To see how Wall Street has picked up, consider what investors are paying for every $1 of corporate earnings. According to FactSet, the price of the S&P 500 has been trading at close to 24 times the earnings per share of its companies over the past 12 months. That’s more expensive than its average price-income level of slightly less than 18 over the past two decades.

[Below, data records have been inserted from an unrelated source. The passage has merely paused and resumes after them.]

-- ==== Sys2Proof/Machine/Operands.lean ====
section
/-!
DEFINITION. The arithmetic of 00_scope.md R6 that commands and ticks apply to their operands, and the
accessors by which custom programs read the state (45_custom_program.md R266).
-/

namespace Sys2Proof.Machine

/-- One outcome of a step of the engine. -/
abbrev Outcome := Host.Outcome State Fault Refusal

/-- `clamp(v, lo, hi) = min(max(v, lo), hi)` (R6). -/
def clamp (v lo hi : Int) : Int := min (max v lo) hi

/-- `byte(v) = v mod 256` (R6). -/
def byteOf (v : Int) : Byte := BitVec.ofInt 8 v

/-- `max1(v) = max(v, 1)` (R6), on a byte. -/
def max1 (v : Byte) : Byte := if v = 0 then 1 else v

/-- `clamp(v, 0, hi)` as a coordinate (41_cmd_pointer.md R158, 46_tick.md R288). -/
def clampCoord (v : Int) (hi : Word16) : Word16 := BitVec.ofNat 16 (clamp v 0 hi.toNat).toNat

/-- The smaller of two coordinates (41_cmd_pointer.md R152). -/
def minCoord (a b : Word16) : Word16 := if a.toNat ≤ b.toNat then a else b

/-- The direction as the number that multiplies Y (10_state.md R42). -/
def YAxis.sign : YAxis → Int
  | .top => 1
  | .bottom => -1

/-- Both halves of the byte are 0 to 9 (00_scope.md glossary "BCD", 43_cmd_system.md R203). -/
def isBcd (b : Byte) : Bool := decide (b.toNat / 16 ≤ 9) && decide (b.toNat % 16 ≤ 9)

/-- One byte of SET_CLOCK: stored if it is BCD, else dropped (43_cmd_system.md R203). -/
def storeBcd (old new : Byte) : Byte := if isBcd new then new else old

/-- `st.clock[0..5]` in order (10_state.md R47). -/
def Clock.bytes (c : Clock) : List Byte := [c.year, c.month, c.day, c.hour, c.minute, c.second]

/-- The release code of a press code: bit 7 set (30_encoding.md R118). -/
def releaseOf (k : Byte) : Byte := k ||| 0x80

/-- The two bytes of a synthetic press and release (30_encoding.md R118). -/
def keyPair (k : Byte) : List Byte := [k, releaseOf k]

/-- The code of a key that is down or up (46_tick.md R286). -/
def keyCode (down : Bool) (k : Byte) : Byte := if down then k else releaseOf k

/-- Key code to key number: `code & 0x7F` (47_host_events.md R330). -/
def keyIndex (code : Byte) : Fin 128 := (code.extractLsb' 0 7).toFin

/-- A press code has bit 7 clear (30_encoding.md R118, 47_host_events.md R330). -/
def isPress (code : Byte) : Bool := !code.msb

/-- The number of a table cell in `Memory`: the four key-code maps, then the four joystick-bit maps,
then the default key-code table. The numbers are the model's own; only their difference matters. -/
def TableCell.key : TableCell → Nat
  | .keyMap p i => 16 * p.val + i.val
  | .joyMap p i => 64 + 16 * p.val + i.val
  | .defaultKey i => 128 + i

/-- `P_MEMMAP` (00_scope.md R21, 20_memory.md R70): the cell an address names, if it is mapped. -/
def memMap (a : Word16) : Option TableCell := Config.memMap a

/-- The initial contents of a cell, which is what a cell not listed in `Memory` reads as. -/
def tableInit (k : Nat) : Byte := Config.tableInit k

/-- `P_REGISTRY[e]` (00_scope.md R22). -/
def registry (e : EntryIndex) : RegistryEntry := Config.registry e

/-- `P_EXTRA_EVENTS` (00_scope.md R18). -/
def extraEventsOf (v : View) (p : Phase) (tables : Memory) (inp : LiveInputs) : ExtraEvents :=
  Config.extraEvents v p tables inp

/-- The definition of `P_EXTRA_EVENTS` that the machine runs: R18's function, which has a value for
every state and input and so makes no refusal (46_tick.md R280). -/
def extraDefinition : ExtraDefinition := fun v p tables inp => .done (extraEventsOf v p tables inp)

/-- `view(st)`: every field of `st` except the phase (45_custom_program.md R266). -/
def State.view (s : State) : View where
  frame   := s.frame
  mode    := s.mode
  paused  := s.paused
  abs     := s.abs
  rel     := s.rel
  joy0    := s.joy0
  joy1    := s.joy1
  btn     := s.btn
  clock   := s.clock
  keys    := s.keys
  pad     := s.pad
  rt      := s.rt
  refused := s.refused

end Sys2Proof.Machine
end

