-- ==== Sys2Proof/Certificates/Slice0/Obligations.lean ====
section
/-!
DEFINITION. The statements for the provers, one `def Obligations.<Name> : Prop` each; OBLIGATIONS.json
lists them with the rules of spec/ they formalise.
-/

open Sys2Proof Sys2Proof.Machine

/-! ## Encoding -/

/-- 30_encoding.md R91, R93, R100: every command's frame decodes to it, whatever follows. -/
def Obligations.DecodeEncodeRoundTrip : Prop :=
  ∀ (i : Instr) (rest : List Byte), i.wellFormed = true →
    decode (encode i ++ rest) = .command i rest

/-- The other direction: bytes that decode to a command begin with exactly that command's frame. -/
def Obligations.EncodeDecodeRoundTrip : Prop :=
  ∀ (bs : List Byte) (i : Instr) (rest : List Byte),
    decode bs = .command i rest → bs = encode i ++ rest

/-- 30_encoding.md R101: of the 256 first-byte values exactly the 39 opcodes are recognized. -/
def Obligations.OnlyTheTableOpcodesAreRecognized : Prop :=
  ∀ (op : Byte) (ps : List Byte),
    decode (op :: ps) = .unknownOpcode op ↔
      ¬ ((0x07 ≤ op.toNat ∧ op.toNat ≤ 0x1C) ∨ (0x20 ≤ op.toNat ∧ op.toNat ≤ 0x22) ∨
        op.toNat ∈ [0x80, 0x87, 0x88, 0x89, 0x8A, 0x8B, 0x8C, 0x8F, 0x90, 0x92, 0x94, 0x95, 0x99,
          0x9A])

/-- Frames written out from R100's table, at least one of each command family. -/
def Obligations.SampleFramesDecode : Prop :=
  decode [0x09, 0x02, 0x7F, 0x01, 0x8F] = .command (.setAbs 639 399) [] ∧
  decode [0x0E, 0x00, 0x03, 0xE8, 0x00, 0xC8] = .command (.loadPos 0 1000 200) [] ∧
  decode [0x17, 0x01] = .command (.joyMonitor 1) [] ∧
  decode [0x19, 1, 2, 3, 4, 5, 6] = .command (.joyKeycode 1 2 3 4 5 6) [] ∧
  decode [0x80, 0x01] = .command (.reset 1) [] ∧
  decode [0x20, 0x10, 0x00, 0x03, 0xAA] = .command (.memLoad 0x1000 3) [0xAA] ∧
  decode [0x8B] = .command .qThresh []

/-! ## Framing, dispatch and the step -/

/-- 40_framer.md R130, R132, R136, R137 (the queue of calls is the model's, notes/assumptions/5.md):
a byte that completes the frame of a command runs that command's handler, with paused cleared before
it and the frame cleared after it. -/
def Obligations.StepRunsTheDecodedCommand : Prop :=
  ∀ (s s' : State) (b : Byte) (j0 j1 : Word16) (rest : List Call) (i : Instr),
    s.calls = .submit b j0 j1 :: rest → Framing s.phase → s.frame.length < 8 →
    decode (s.frame ++ [b]) = .command i [] →
    s' = { s with calls := rest, live := { s.live with joy0 := j0, joy1 := j1 },
                  frame := s.frame ++ [b], paused := false } →
    (∀ t, exec i s' = .next t → step s = .next { t with frame := [] }) ∧
    (∀ r, exec i s' = .refused r → step s = .refused r)

/-- The model's choice (notes/assumptions/6.md): the step after `withFetchWord` runs exactly the
command of the word, in a phase whose input bytes are frames. -/
def Obligations.PlacedWordRunsNext : Prop :=
  ∀ (s s' : State) (nbits w : Nat) (i : Instr),
    decodeTableWord nbits w = some i →
    s' = { s with frame := encode i, paused := false, phase := framingPhase s.phase } →
    (∀ t, exec i s' = .next t →
      step (s.withFetchWord nbits w) = .next { t with frame := [] }) ∧
    (∀ r, exec i s' = .refused r → step (s.withFetchWord nbits w) = .refused r)

/-- 40_framer.md R134, R135: an unknown first byte is dropped and a partial frame waits; neither
clears paused or changes anything else. -/
def Obligations.FramerDropsOrWaits : Prop :=
  ∀ (s : State) (b : Byte) (j0 j1 : Word16) (rest : List Call),
    s.calls = .submit b j0 j1 :: rest → Framing s.phase →
    (s.frame = [] → decode [b] = .unknownOpcode b →
      step s = .next { s with calls := rest, live := { s.live with joy0 := j0, joy1 := j1 } }) ∧
    (∀ n, s.frame.length < 8 → decode (s.frame ++ [b]) = .incomplete n →
      step s = .next { s with calls := rest, live := { s.live with joy0 := j0, joy1 := j1 },
                              frame := s.frame ++ [b] })

/-- 40_framer.md R136: every recognized command but PAUSE leaves output not paused. -/
def Obligations.RecognizedCommandClearsPaused : Prop :=
  ∀ (s t : State) (i : Instr),
    Completes i s → i ≠ .pause → step s = .next t → t.paused = false

/-- 70_reset_and_hazards.md R381, which the spec marks as derived: six zero bytes bring the framer
to an empty buffer from any state that meets R61 (unless a handler refuses on the way), and they are
never refused in phase Standard when the partial frame is not JOY_KEYCODE's. -/
def Obligations.SixZeroBytesResynchronize : Prop :=
  ∀ (s : State) (j0 j1 : Word16), SpecInv s →
    s.calls = List.replicate 6 (.submit 0x00 j0 j1) →
    (∀ t, Host.Core.run Sys2Proof.core 6 s = .next t → t.frame = []) ∧
    (s.phase = .standard → s.frame.head? ≠ some 0x19 →
      ∃ t, Host.Core.run Sys2Proof.core 6 s = .next t)

/-! ## Pointer commands -/

/-- 41_cmd_pointer.md R150, R156: the bytes are stored as they are and nothing else changes. -/
def Obligations.SetActionAndSetScaleStoreTheirBytes : Prop :=
  ∀ (s : State) (a b : Byte),
    encode (.setAction a) = [0x07, a] ∧ encode (.setScale a b) = [0x0C, a, b] ∧
    exec (.setAction a) s = .next { s with rel := { s.rel with action := a } } ∧
    exec (.setScale a b) s = .next { s with rel := { s.rel with xScale := a, yScale := b } }

/-- 41_cmd_pointer.md R155: a threshold of 0 is stored as 1, any other as it is. -/
def Obligations.SetThreshStoresAtLeastOne : Prop :=
  ∀ (s : State) (a b : Byte),
    encode (.setThresh a b) = [0x0B, a, b] ∧
    exec (.setThresh a b) s = .next { s with rel := { s.rel with
      xThr := if a.toNat = 0 then 1 else a
      yThr := if b.toNat = 0 then 1 else b } }
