-- ==== Sys2Proof/Laws/State.lean ====
section
/-!
SUPPORT. What the updates that the operations make leave in each field: one lemma a field an update,
true by `rfl`. Generated in one form: `<update>_<field>`.
-/

namespace Sys2Proof.Machine

/-! ## emit -/

@[simp] theorem emit_frame (bs : List Byte) (s : State) :
    (State.emit bs s).frame = s.frame := rfl

@[simp] theorem emit_mode (bs : List Byte) (s : State) :
    (State.emit bs s).mode = s.mode := rfl

@[simp] theorem emit_paused (bs : List Byte) (s : State) :
    (State.emit bs s).paused = s.paused := rfl

@[simp] theorem emit_abs (bs : List Byte) (s : State) :
    (State.emit bs s).abs = s.abs := rfl

@[simp] theorem emit_rel (bs : List Byte) (s : State) :
    (State.emit bs s).rel = s.rel := rfl

@[simp] theorem emit_joy0 (bs : List Byte) (s : State) :
    (State.emit bs s).joy0 = s.joy0 := rfl

@[simp] theorem emit_joy1 (bs : List Byte) (s : State) :
    (State.emit bs s).joy1 = s.joy1 := rfl

@[simp] theorem emit_btn (bs : List Byte) (s : State) :
    (State.emit bs s).btn = s.btn := rfl

@[simp] theorem emit_clock (bs : List Byte) (s : State) :
    (State.emit bs s).clock = s.clock := rfl

@[simp] theorem emit_keys (bs : List Byte) (s : State) :
    (State.emit bs s).keys = s.keys := rfl

@[simp] theorem emit_pad (bs : List Byte) (s : State) :
    (State.emit bs s).pad = s.pad := rfl

@[simp] theorem emit_rt (bs : List Byte) (s : State) :
    (State.emit bs s).rt = s.rt := rfl

@[simp] theorem emit_phase (bs : List Byte) (s : State) :
    (State.emit bs s).phase = s.phase := rfl

@[simp] theorem emit_refused (bs : List Byte) (s : State) :
    (State.emit bs s).refused = s.refused := rfl

@[simp] theorem emit_mem (bs : List Byte) (s : State) :
    (State.emit bs s).mem = s.mem := rfl

@[simp] theorem emit_calls (bs : List Byte) (s : State) :
    (State.emit bs s).calls = s.calls := rfl

@[simp] theorem emit_live (bs : List Byte) (s : State) :
    (State.emit bs s).live = s.live := rfl

@[simp] theorem emit_out (bs : List Byte) (s : State) :
    (State.emit bs s).out = s.out ++ bs := rfl

@[simp] theorem emit_consumed (bs : List Byte) (s : State) :
    (State.emit bs s).consumed = s.consumed := rfl

/-! ## emitR -/

@[simp] theorem emitR_frame (bs : List Byte) (s : State) :
    (State.emitR bs s).frame = s.frame := rfl

@[simp] theorem emitR_mode (bs : List Byte) (s : State) :
    (State.emitR bs s).mode = s.mode := rfl

@[simp] theorem emitR_paused (bs : List Byte) (s : State) :
    (State.emitR bs s).paused = s.paused := rfl

@[simp] theorem emitR_abs (bs : List Byte) (s : State) :
    (State.emitR bs s).abs = s.abs := rfl

@[simp] theorem emitR_rel (bs : List Byte) (s : State) :
    (State.emitR bs s).rel = s.rel := rfl

@[simp] theorem emitR_joy0 (bs : List Byte) (s : State) :
    (State.emitR bs s).joy0 = s.joy0 := rfl

@[simp] theorem emitR_joy1 (bs : List Byte) (s : State) :
    (State.emitR bs s).joy1 = s.joy1 := rfl

@[simp] theorem emitR_btn (bs : List Byte) (s : State) :
    (State.emitR bs s).btn = s.btn := rfl

@[simp] theorem emitR_clock (bs : List Byte) (s : State) :
    (State.emitR bs s).clock = s.clock := rfl

@[simp] theorem emitR_keys (bs : List Byte) (s : State) :
    (State.emitR bs s).keys = s.keys := rfl

@[simp] theorem emitR_pad (bs : List Byte) (s : State) :
    (State.emitR bs s).pad = s.pad := rfl

@[simp] theorem emitR_rt (bs : List Byte) (s : State) :
    (State.emitR bs s).rt = s.rt := rfl

@[simp] theorem emitR_phase (bs : List Byte) (s : State) :
    (State.emitR bs s).phase = s.phase := rfl

@[simp] theorem emitR_refused (bs : List Byte) (s : State) :
    (State.emitR bs s).refused = s.refused := rfl

@[simp] theorem emitR_mem (bs : List Byte) (s : State) :
    (State.emitR bs s).mem = s.mem := rfl

@[simp] theorem emitR_calls (bs : List Byte) (s : State) :
    (State.emitR bs s).calls = s.calls := rfl

@[simp] theorem emitR_live (bs : List Byte) (s : State) :
    (State.emitR bs s).live = s.live := rfl

@[simp] theorem emitR_out (bs : List Byte) (s : State) :
    (State.emitR bs s).out = if s.paused then s.out else s.out ++ bs := rfl

@[simp] theorem emitR_consumed (bs : List Byte) (s : State) :
    (State.emitR bs s).consumed = s.consumed := rfl

/-! ## memWrite -/

@[simp] theorem memWrite_frame (a : Word16) (b : Byte) (s : State) :
    (State.memWrite a b s).frame = s.frame := rfl

@[simp] theorem memWrite_mode (a : Word16) (b : Byte) (s : State) :
    (State.memWrite a b s).mode = s.mode := rfl

@[simp] theorem memWrite_paused (a : Word16) (b : Byte) (s : State) :
    (State.memWrite a b s).paused = s.paused := rfl

@[simp] theorem memWrite_abs (a : Word16) (b : Byte) (s : State) :
    (State.memWrite a b s).abs = s.abs := rfl

@[simp] theorem memWrite_rel (a : Word16) (b : Byte) (s : State) :
    (State.memWrite a b s).rel = s.rel := rfl

@[simp] theorem memWrite_joy0 (a : Word16) (b : Byte) (s : State) :
    (State.memWrite a b s).joy0 = s.joy0 := rfl

@[simp] theorem memWrite_joy1 (a : Word16) (b : Byte) (s : State) :
    (State.memWrite a b s).joy1 = s.joy1 := rfl

@[simp] theorem memWrite_btn (a : Word16) (b : Byte) (s : State) :
    (State.memWrite a b s).btn = s.btn := rfl

@[simp] theorem memWrite_clock (a : Word16) (b : Byte) (s : State) :
    (State.memWrite a b s).clock = s.clock := rfl

@[simp] theorem memWrite_keys (a : Word16) (b : Byte) (s : State) :
    (State.memWrite a b s).keys = s.keys := rfl

@[simp] theorem memWrite_pad (a : Word16) (b : Byte) (s : State) :
    (State.memWrite a b s).pad = s.pad := rfl

@[simp] theorem memWrite_rt (a : Word16) (b : Byte) (s : State) :
    (State.memWrite a b s).rt = s.rt := rfl

@[simp] theorem memWrite_phase (a : Word16) (b : Byte) (s : State) :
    (State.memWrite a b s).phase = s.phase := rfl

@[simp] theorem memWrite_refused (a : Word16) (b : Byte) (s : State) :
    (State.memWrite a b s).refused = s.refused := rfl

@[simp] theorem memWrite_calls (a : Word16) (b : Byte) (s : State) :
    (State.memWrite a b s).calls = s.calls := rfl

@[simp] theorem memWrite_live (a : Word16) (b : Byte) (s : State) :
    (State.memWrite a b s).live = s.live := rfl

@[simp] theorem memWrite_out (a : Word16) (b : Byte) (s : State) :
    (State.memWrite a b s).out = s.out := rfl

@[simp] theorem memWrite_consumed (a : Word16) (b : Byte) (s : State) :
    (State.memWrite a b s).consumed = s.consumed := rfl

/-! ## tableWrite -/

@[simp] theorem tableWrite_frame (c : TableCell) (b : Byte) (s : State) :
    (State.tableWrite c b s).frame = s.frame := rfl

@[simp] theorem tableWrite_mode (c : TableCell) (b : Byte) (s : State) :
    (State.tableWrite c b s).mode = s.mode := rfl

@[simp] theorem tableWrite_paused (c : TableCell) (b : Byte) (s : State) :
    (State.tableWrite c b s).paused = s.paused := rfl

@[simp] theorem tableWrite_abs (c : TableCell) (b : Byte) (s : State) :
    (State.tableWrite c b s).abs = s.abs := rfl

@[simp] theorem tableWrite_rel (c : TableCell) (b : Byte) (s : State) :
    (State.tableWrite c b s).rel = s.rel := rfl

@[simp] theorem tableWrite_joy0 (c : TableCell) (b : Byte) (s : State) :
    (State.tableWrite c b s).joy0 = s.joy0 := rfl

@[simp] theorem tableWrite_joy1 (c : TableCell) (b : Byte) (s : State) :
    (State.tableWrite c b s).joy1 = s.joy1 := rfl

@[simp] theorem tableWrite_btn (c : TableCell) (b : Byte) (s : State) :
    (State.tableWrite c b s).btn = s.btn := rfl

@[simp] theorem tableWrite_clock (c : TableCell) (b : Byte) (s : State) :
    (State.tableWrite c b s).clock = s.clock := rfl

@[simp] theorem tableWrite_keys (c : TableCell) (b : Byte) (s : State) :
    (State.tableWrite c b s).keys = s.keys := rfl

@[simp] theorem tableWrite_pad (c : TableCell) (b : Byte) (s : State) :
    (State.tableWrite c b s).pad = s.pad := rfl

@[simp] theorem tableWrite_rt (c : TableCell) (b : Byte) (s : State) :
    (State.tableWrite c b s).rt = s.rt := rfl

@[simp] theorem tableWrite_phase (c : TableCell) (b : Byte) (s : State) :
    (State.tableWrite c b s).phase = s.phase := rfl

@[simp] theorem tableWrite_refused (c : TableCell) (b : Byte) (s : State) :
    (State.tableWrite c b s).refused = s.refused := rfl

@[simp] theorem tableWrite_mem (c : TableCell) (b : Byte) (s : State) :
    (State.tableWrite c b s).mem = s.mem.write c.key b := rfl

@[simp] theorem tableWrite_calls (c : TableCell) (b : Byte) (s : State) :
    (State.tableWrite c b s).calls = s.calls := rfl

@[simp] theorem tableWrite_live (c : TableCell) (b : Byte) (s : State) :
    (State.tableWrite c b s).live = s.live := rfl

@[simp] theorem tableWrite_out (c : TableCell) (b : Byte) (s : State) :
    (State.tableWrite c b s).out = s.out := rfl

@[simp] theorem tableWrite_consumed (c : TableCell) (b : Byte) (s : State) :
    (State.tableWrite c b s).consumed = s.consumed := rfl

/-! ## marked -/

@[simp] theorem marked_frame (r : RefuseReason) (s : State) :
    (State.marked r s).frame = s.frame := rfl

@[simp] theorem marked_mode (r : RefuseReason) (s : State) :
    (State.marked r s).mode = s.mode := rfl

@[simp] theorem marked_paused (r : RefuseReason) (s : State) :
    (State.marked r s).paused = s.paused := rfl

@[simp] theorem marked_abs (r : RefuseReason) (s : State) :
    (State.marked r s).abs = s.abs := rfl

@[simp] theorem marked_rel (r : RefuseReason) (s : State) :
    (State.marked r s).rel = s.rel := rfl

@[simp] theorem marked_joy0 (r : RefuseReason) (s : State) :
    (State.marked r s).joy0 = s.joy0 := rfl

@[simp] theorem marked_joy1 (r : RefuseReason) (s : State) :
    (State.marked r s).joy1 = s.joy1 := rfl

@[simp] theorem marked_btn (r : RefuseReason) (s : State) :
    (State.marked r s).btn = s.btn := rfl

@[simp] theorem marked_clock (r : RefuseReason) (s : State) :
    (State.marked r s).clock = s.clock := rfl

@[simp] theorem marked_keys (r : RefuseReason) (s : State) :
    (State.marked r s).keys = s.keys := rfl

@[simp] theorem marked_pad (r : RefuseReason) (s : State) :
    (State.marked r s).pad = s.pad := rfl

@[simp] theorem marked_rt (r : RefuseReason) (s : State) :
    (State.marked r s).rt = s.rt := rfl

@[simp] theorem marked_phase (r : RefuseReason) (s : State) :
    (State.marked r s).phase = s.phase := rfl

@[simp] theorem marked_refused (r : RefuseReason) (s : State) :
    (State.marked r s).refused = some r := rfl

@[simp] theorem marked_mem (r : RefuseReason) (s : State) :
    (State.marked r s).mem = s.mem := rfl

@[simp] theorem marked_calls (r : RefuseReason) (s : State) :
    (State.marked r s).calls = s.calls := rfl

@[simp] theorem marked_live (r : RefuseReason) (s : State) :
    (State.marked r s).live = s.live := rfl
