-- ==== Sys2Proof/Tests/Slice0.lean ====
section
/-!
SUPPORT. Tests: what the well-formedness checks refuse, the decoding of every command from bytes written
out by hand from 30_encoding.md R93 and R100, one-step vectors of 95_test_vectors.md, and for every
statement with hypotheses a concrete state and operands that meet them (`witness_<statement>`).
-/

open Sys2Proof Sys2Proof.Machine

namespace Sys2Proof.Tests

/-! ## Well-formedness -/

theorem test_table_wellformed : tableWellFormed cmdTable = true := by decide

theorem test_table_has_39_rows : cmdTable.length = 39 := by decide

/-- R9: a total length of 0 is refused. -/
theorem test_table_length_0_refused :
    tableWellFormed [⟨0x07, 0, formatF1 .setRel⟩] = false := by decide

/-- R9: a total length above `P_FRAME_CAP` is refused. -/
theorem test_table_length_9_refused :
    tableWellFormed [⟨0x07, 9, formatF1 .setRel⟩] = false := by decide

/-- R9: a repeated opcode is refused. -/
theorem test_table_duplicate_refused :
    tableWellFormed [⟨0x08, 1, formatF1 .setRel⟩, ⟨0x08, 1, formatF1 .yTop⟩] = false := by decide

/-- R61 item 1: nine bytes are over the buffer's capacity. -/
theorem test_frame_over_capacity_refused :
    frameWellFormed [⟨0x1B, 20, formatF1 .setRel⟩] (List.replicate 9 0x1B) = false := by decide

/-- R61 item 1: an unknown first byte does not wait in the buffer. -/
theorem test_frame_unknown_refused : frameWellFormed cmdTable [0x00] = false := by decide

/-- R61 item 1: a complete frame does not wait in the buffer. -/
theorem test_frame_complete_refused : frameWellFormed cmdTable [0x0B, 0x05, 0x07] = false := by decide

theorem test_frame_partial_accepted : frameWellFormed cmdTable [0x0B, 0x05] = true := by decide

/-- Every command is well-formed: an instruction with a parameter byte is no longer than 7 bytes. -/
theorem test_instr_wellformed : (Instr.setClock 0 0 0 0 0 0).wellFormed = true := by decide

/-! ## Decoding: every row of the table, its bytes written out -/

theorem test_decode_reset : decode [0x80, 0x01] = .command (.reset 0x01) [] := by decide
theorem test_decode_set_action : decode [0x07, 0x04] = .command (.setAction 0x04) [] := by decide
theorem test_decode_set_rel : decode [0x08] = .command .setRel [] := by decide
theorem test_decode_set_abs :
    decode [0x09, 0x02, 0x7F, 0x01, 0x8F] = .command (.setAbs 639 399) [] := by decide
theorem test_decode_set_keycode : decode [0x0A, 0x0A, 0x05] = .command (.setKeycode 10 5) [] := by
  decide
theorem test_decode_set_thresh : decode [0x0B, 0x05, 0x07] = .command (.setThresh 5 7) [] := by decide
theorem test_decode_set_scale : decode [0x0C, 0x02, 0x05] = .command (.setScale 2 5) [] := by decide
theorem test_decode_interrogate_abs : decode [0x0D] = .command .interrogateAbs [] := by decide
theorem test_decode_load_pos :
    decode [0x0E, 0x00, 0x03, 0xE8, 0x00, 0xC8] = .command (.loadPos 0 1000 200) [] := by decide
theorem test_decode_y_bottom : decode [0x0F] = .command .yBottom [] := by decide
theorem test_decode_y_top : decode [0x10] = .command .yTop [] := by decide
theorem test_decode_resume : decode [0x11] = .command .resume [] := by decide
theorem test_decode_disable_ptr : decode [0x12] = .command .disablePtr [] := by decide
theorem test_decode_pause : decode [0x13] = .command .pause [] := by decide
theorem test_decode_joy_auto : decode [0x14] = .command .joyAuto [] := by decide
theorem test_decode_joy_qmode : decode [0x15] = .command .joyQmode [] := by decide
theorem test_decode_joy_query : decode [0x16] = .command .joyQuery [] := by decide
theorem test_decode_joy_monitor : decode [0x17, 0x02] = .command (.joyMonitor 2) [] := by decide
theorem test_decode_fire_monitor : decode [0x18] = .command .fireMonitor [] := by decide
theorem test_decode_joy_keycode :
    decode [0x19, 1, 2, 3, 4, 5, 6] = .command (.joyKeycode 1 2 3 4 5 6) [] := by decide
theorem test_decode_disable_joy : decode [0x1A] = .command .disableJoy [] := by decide
theorem test_decode_set_clock : decode [0x1B, 0x24, 0x01, 0x31, 0x23, 0x59, 0x58] =
    .command (.setClock 0x24 0x01 0x31 0x23 0x59 0x58) [] := by decide
theorem test_decode_read_clock : decode [0x1C] = .command .readClock [] := by decide
theorem test_decode_mem_load :
    decode [0x20, 0x10, 0x00, 0x03] = .command (.memLoad 0x1000 3) [] := by decide
theorem test_decode_mem_read : decode [0x21, 0x1F, 0xFE] = .command (.memRead 0x1FFE) [] := by decide
theorem test_decode_execute : decode [0x22, 0x0B, 0x00] = .command (.execute 0x0B00) [] := by decide
theorem test_decode_q_action : decode [0x87] = .command .qAction [] := by decide
theorem test_decode_q_ptrmode_88 : decode [0x88] = .command .qPtrmode88 [] := by decide
theorem test_decode_q_ptrmode_89 : decode [0x89] = .command .qPtrmode89 [] := by decide
theorem test_decode_q_ptrmode_8A : decode [0x8A] = .command .qPtrmode8A [] := by decide
theorem test_decode_q_thresh : decode [0x8B] = .command .qThresh [] := by decide
theorem test_decode_q_scale : decode [0x8C] = .command .qScale [] := by decide
theorem test_decode_q_yaxis_8F : decode [0x8F] = .command .qYaxis8F [] := by decide
theorem test_decode_q_yaxis_90 : decode [0x90] = .command .qYaxis90 [] := by decide
theorem test_decode_q_ptravail : decode [0x92] = .command .qPtravail [] := by decide
theorem test_decode_q_joymode_94 : decode [0x94] = .command .qJoymode94 [] := by decide
theorem test_decode_q_joymode_95 : decode [0x95] = .command .qJoymode95 [] := by decide
theorem test_decode_q_joymode_99 : decode [0x99] = .command .qJoymode99 [] := by decide
theorem test_decode_q_joyavail : decode [0x9A] = .command .qJoyavail [] := by decide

According to BofA Global Research, since 1983, the S&P 500 has delivered positive returns in the 12 months following the start of the rate-hike campaign in six out of seven events. The average return was 6.1%.

Extend the time horizon to two years after the first rate hike, and the S&P 500 still had positive returns in all but one of them.

According to Savita Subramaniam, equity strategist at BofA Securities, one exception to be sure is that the market has parity with today. In the midst of the dot-com bubble, the S&P 500 was much more expensive than usual in 1999, with S&P 500 prices trading at 30.5 times their earnings.

The historical record for the performance of US stocks when the Fed slowed its bond purchases is not as deep. That’s because such bond-buying programs have become only a regular part of the central bank’s toolbox since the 2008 financial crisis.

Stocks struggled slightly in the summer of 2013 when Fed Chair Ben Bernanke suggested it could slow down, or reduce its bond purchases. This took investors by surprise, and the upcoming mini-swoon for the market became known as the “taper tantrum.”

But the shares still recovered sharply. The Fed did not raise short-term interest rates until the end of 2015, more than two years after a taper tantrum.

“While some worry that the end of tapering accelerates the point at which interest rates rise, I do not believe that will happen, although this fear of higher rates plagues the market in the short term,” David Bansen, chief investment executive of the Bansen Group.